蔣川一方則敬佩對方的仗義和誠信,在人數占優的情況沒有以強硬手段逼迫己方屈服,而是以較爲公平的方式解決争端。在雙方平局後信守諾言,不僅釋放了百姓,而且還歡迎他們以合夥人的身份加入隊伍。
蒙古人的民族性格雖有反複無常、劫掠成性不好的一面,但也有豪爽大度、性情耿直好的一面。
莫日根和蘇赫巴魯這些人談不上是好人,但也絕不是壞人。他們很清楚在大明的土地上若是濫殺無辜,必将遭到官府的嚴厲追剿。
所以那時要殺那些老弱婦孺,也不過是要考驗蔣川等人是否真要入夥。而且在倆人的心中始終以朵顔後人自居,很希望官府能将自己招安。所以不到萬不得已倆人絕不會下令殺人。
如今隊伍中有蔣川這些人加入,不僅壯大了實力,也能熟稔官府中的一些門道。省得到時真被招安了,因爲不懂規矩和禮數鬧出笑話。
此後,這兩夥人一起在遼西幹着打家劫舍、綁票勒索等勾當。偶爾還能做點劫富濟貧的義舉,所以在民間的口碑毀譽參半。因他們人人會騎馬射箭,來去如風,按綠林規矩屬于馬匪,所以人送匪号“鹞子隊”。

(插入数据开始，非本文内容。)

-- ==== Sys2Proof/Tests/Slice0.lean ====
section
/-!
SUPPORT. Tests: well-formedness, frames and checks written out from section 11.9 and R44, single steps
of the spec's worked examples, and for each statement with hypotheses a concrete state and operands
that meet them, each clause apart.
-/

namespace Sys2Proof.Machine.Tests

set_option Elab.async false

open Sys2Proof Sys2Proof.Machine

/-! ### Frames, checks, well-formedness -/

/-- R44, by hand: hex FF exclusive-or hex 00, eight shifts with hex 07. -/
theorem test_check_of_one_byte : crc8 [0x00] = 0xF3 := by decide +kernel

/-- The response NONE of section 11.9, its check by hand. -/
theorem test_none_response : noResponse = [0xFF, 0xFF, 0x00, 0xD7] := by decide +kernel

/-- STATUS, hex 01, no parameter (section 11.9). -/
theorem test_frame_status : judgeFrame [0x01, 0x00, 0xC2] = .command .status := by decide +kernel

/-- WRITE REGION 2, pages 16 to 16383, CLEAR-ONLY, enabled (section 11.9). -/
theorem test_frame_write_region :
    judgeFrame [0x11, 0x07, 0x02, 0x00, 0x10, 0x3F, 0xFF, 0x01, 0x01, 0x43] =
      .command (.writeRegion 2 16 16383 1 1) := by decide +kernel

/-- SET TIMING, 2,000 and 50 µs (section 11.9). -/
theorem test_frame_set_timing :
    judgeFrame [0x40, 0x04, 0x07, 0xD0, 0x00, 0x32, 0x85] = .command (.setTiming 2000 50) := by
  decide +kernel

/-- RELEASE SECTOR 1023 (section 11.9). -/
theorem test_frame_release :
    judgeFrame [0x32, 0x02, 0x03, 0xFF, 0x4E] = .command (.releaseSector 1023) := by decide +kernel

/-- A code that is none of the thirteen (R167). -/
theorem test_frame_unknown : judgeFrame (withCheck [0x13, 0x00]) = .invalid 0x13 := by decide +kernel

/-- A frame with a byte beyond its check (R167). -/
theorem test_frame_too_long : judgeFrame [0x01, 0x00, 0xC2, 0x00] = .badCheck := by decide +kernel

/-- The smoke test of WellFormed: a BAD_COMMAND_FRAME whose frame stands is refused. -/
theorem test_wellformed_refuses_good_frame :
    (Instr.badCommandFrame [0x01, 0x00, 0xC2]).wellFormed = false := by decide +kernel

theorem test_wellformed_takes_bad_frame :
    (Instr.badCommandFrame [0x01, 0x00, 0xC3]).wellFormed = true := by decide +kernel

theorem test_table_spells_nothing : decodeTableWord 16 0x0101 = none := rfl

/-- A COUNT of 12 in bytes 0 to 3 of the tag area (section 11.9, check by hand). -/
theorem test_count_field : TagContents.bytes (.count 12) = [0x00, 0x00, 0x0C, 0x0F] := by decide +kernel

/-! ### States -/

/-- A die with nothing to do. -/
def idleDie : Die := ⟨.idle, [], false, true⟩

/-- A part in an operating state, both dies IDLE, generation 1. -/
def at_ (op : OpState) : State :=
  { State.reset with
    power := { op := op, degraded := none, pfail := false, rst := false }
    dies := ⟨idleDie, idleDie⟩
    reloc := { queue := [], engine := .idle, generation := some 1 } }

/-- The part in RUNNING. -/
def run : State := at_ .running

/-- An entry's bytes: hex 34 and hex 12 at positions 0 and 1. -/
def twoBytes : List (Option Byte) := [some 0x34, some 0x12] ++ List.replicate 30 none

/-- An entry of a line. -/
def entry (line : LineNo) (order : Nat) (stage : Stage) : Entry :=
  { line := line, held := twoBytes, openOrder := order, stage := stage }

/-- A WMB with entries, its counters past them. -/
def buffer (es : List Entry) : Wmb :=
  { entries := es, openCounter := 60, sealCounter := 60, boundary := none, commitDelay := 2000 }

/-- A WMB with one entry, of a line, in a stage. -/
def one (line : LineNo) (stage : Stage) : Wmb := buffer [entry line 0 stage]

/-- Sector 0 bound to physical sector 5 with generation 1. -/
def bound (e : MapEntry) : Table MapEntry := [(0, { e with binding := some ⟨5, 1⟩ })]

/-- A read request for position 0 of physical sector 5. -/
def readReq (who : Requester) : Request := ⟨who, .readLine 5 0, 0⟩

/-- A tag program request on a physical sector. -/
def tagReq (who : Requester) (p : Phys) (c : TagContents) : Request := ⟨who, .programTag p c, 0⟩

/-- A state with die 0 in a die state. -/
def withDie (st : DieState) (s : State) : State := { s with dies := ⟨{ idleDie with state := st }, idleDie⟩ }

/-- A relocation of sector 0 from physical sector 5. -/
def job (reason : RelocReason) : Job := { sector := 0, reason := reason, source := some 5, failedTargets := 0 }

/-- A state with an engine at work. -/
def withEngine (e : Engine) (s : State) : State := { s with reloc := { s.reloc with engine := e } }

/-- A state with a port. -/
def withPort (p : Port) (s : State) : State := { s with host := { s.host with port := p } }

/-- Items of an erase slot on physical sector 7. -/
def items : SlotItems := { phys := 7, count := 41, urgent := false }

/-- An erase of physical sector 7 in progress. -/
def erasing : EraseRun := { phys := 7, progress := 399, erasing := 399, pauses := 47 }

/-- A state with the slot of die 0 in a state. -/
def withSlot (x : Slot) (s : State) : State := { s with erase := { s.erase with slots := ⟨x, .idle⟩ } }

/-- A read cycle and a write cycle on both lanes of word address 0. -/
def readCycle : HeldCycle := ⟨⟨0, true, true, .read⟩, 49, false⟩
def writeCycle : HeldCycle := ⟨⟨0, true, true, .write 0x1234⟩, 49, false⟩

/-- A state with a spare pool and an erase queue. -/
def withPool (pool : List Phys) (queue : List EraseRecord) (s : State) : State :=
  { s with acct := { s.acct with pool := pool, eraseQueue := queue } }

/-- A state with the state and the waiting requests of die 0. -/
def withDie0 (st : DieState) (ws : List Request) (s : State) : State :=
  { s with dies := ⟨{ idleDie with state := st, waiting := ws }, idleDie⟩ }

/-- An erase start of physical sector 7. -/
def startReq : Request := ⟨.eraseSlot, .eraseSector 7, 0⟩

/-! ### Single steps of the worked examples -/

/-- Section 1.10, time 0: hex 1234 at word address 65,600 opens an entry for line 4100 with hex 34 at
position 0 and hex 12 at position 1. -/
theorem test_write_opens_entry :
    (match exec (.hostWrite 65600 0x1234 true true) run with
      | .next t => t.wmb.entries.map fun e => (e.line.val, e.held.take 3)
      | _ => []) = [(4100, [some 0x34, some 0x12, none])] := by decide +kernel

/-- Section 1.10, time 300: only HBH# asserted, so position 3 alone is merged. -/
theorem test_high_lane_alone :
    (match exec (.hostWrite 65601 0x5678 false true) { run with wmb := one 4100 (.opened 300) } with
      | .next t => t.wmb.entries.map fun e => e.held.take 4
      | _ => []) = [[some 0x34, some 0x12, none, some 0x56]] := by decide +kernel

/-- Section 1.10, time 750: the newer entry's bytes are read. -/
theorem test_overlay_reads_newest :
    (match exec (.hostRead 65600 true true) { run with wmb := buffer [entry 4100 57 (.sealed 34),
        { entry 4100 59 (.opened 0) with held := [some 0xBC, some 0x9A] ++ List.replicate 30 none }] } with
      | .next t => hd t
      | _ => none) = some 0x9ABC := by decide +kernel

/-- The region table of section 9.8. -/
def regions98 : State := { run with regions := [(0, ⟨0, 15, .readOnly, true, true⟩),
  (1, ⟨16, 31, .clearOnly, true, false⟩), (2, ⟨0, 63, .noAccess, false, false⟩),
  (3, ⟨8, 47, .noAccess, true, false⟩)] }

/-- The lookups of section 9.8: pages 4, 10, 20, 40, 50. -/
theorem test_lookups :
    ([4, 10, 20, 40, 50] : List Page).map (governing regions98) =
      [some 0, some 0, some 1, some 3, none] := by decide +kernel

/-- Section 9.8: a host read of word address 81,920 returns hex FFFF with a REGION READ record for line
5120 and region 3. -/
theorem test_no_access_read :
    (match exec (.hostRead 81920 true true) regions98 with
      | .next t => (hd t, t.link.faults.map (·.body))
      | _ => (none, [])) = (some 0xFFFF, [.regionRead 5120 3]) := by decide +kernel

/-- Section 9.8: a WRITE REGION on the frozen entry 0 is refused FROZEN. -/
theorem test_frozen_refused :
    (match exec (.writeRegion 0 0 15 0 1) regions98 with
      | .next t => t.link.response.take 1
      | _ => []) = [0x12] := by decide +kernel

/-- R102: another request came first, so the start waits behind it with the slot in ERASING and the
sector in ERASING. -/
theorem test_erase_start_waits :
    (match exec (.eraseStart .die0) (withPool [] [⟨7, 41⟩] (withDie (.reading (readReq .lane) 0) run)) with
      | .next t => (t.dies.die0.waiting.map (·.op), t.erase.slots.die0.code, membershipOf t 7)
      | _ => ([], 0, none)) = ([.eraseSector 7], 1, some .erasing) := by decide +kernel

/-- R160: in STARTING a cycle without a lane is held like any, with HRDY low. -/
theorem test_starting_holds_every_cycle :
    (match exec (.hostRead 0 false false) (at_ .starting) with
      | .next t => hrdy t
      | _ => true) = false := by decide +kernel

/-- R41: a sealing in FAILED leaves the map and the relocation queue as they are. -/
theorem test_failed_keeps_map :
    (match exec .flushFallingEdge { at_ .failed with wmb := one 0 (.opened 5) } with
      | .next t => (t.map, t.reloc.queue)
      | _ => ([(0, MapEntry.unbacked)], [])) = ([], []) := by decide +kernel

鹞子是一種小型猛禽,學名叫雀鷹,行動迅捷兇猛。蔣川和莫日根這些人能被人形容爲“鹞子”,就已經說明了他們的特點。
正是因爲這個特點,讓他們在屢屢作案得手後能迅速撤離。以緻常常讓官府的捕快和兵丁撲空。好在他們不亂傷人,所以官府對他們也就睜一隻眼閉一隻眼。
蔣川和莫日根等人日子過的艱苦,饑一頓飽一頓的。但在綠林道上的名聲日盛,遠近的大小匪寇都要給面子。很快就引起了遼西另一支匪幫首領“鎮西關”的注意。
(本章完)
.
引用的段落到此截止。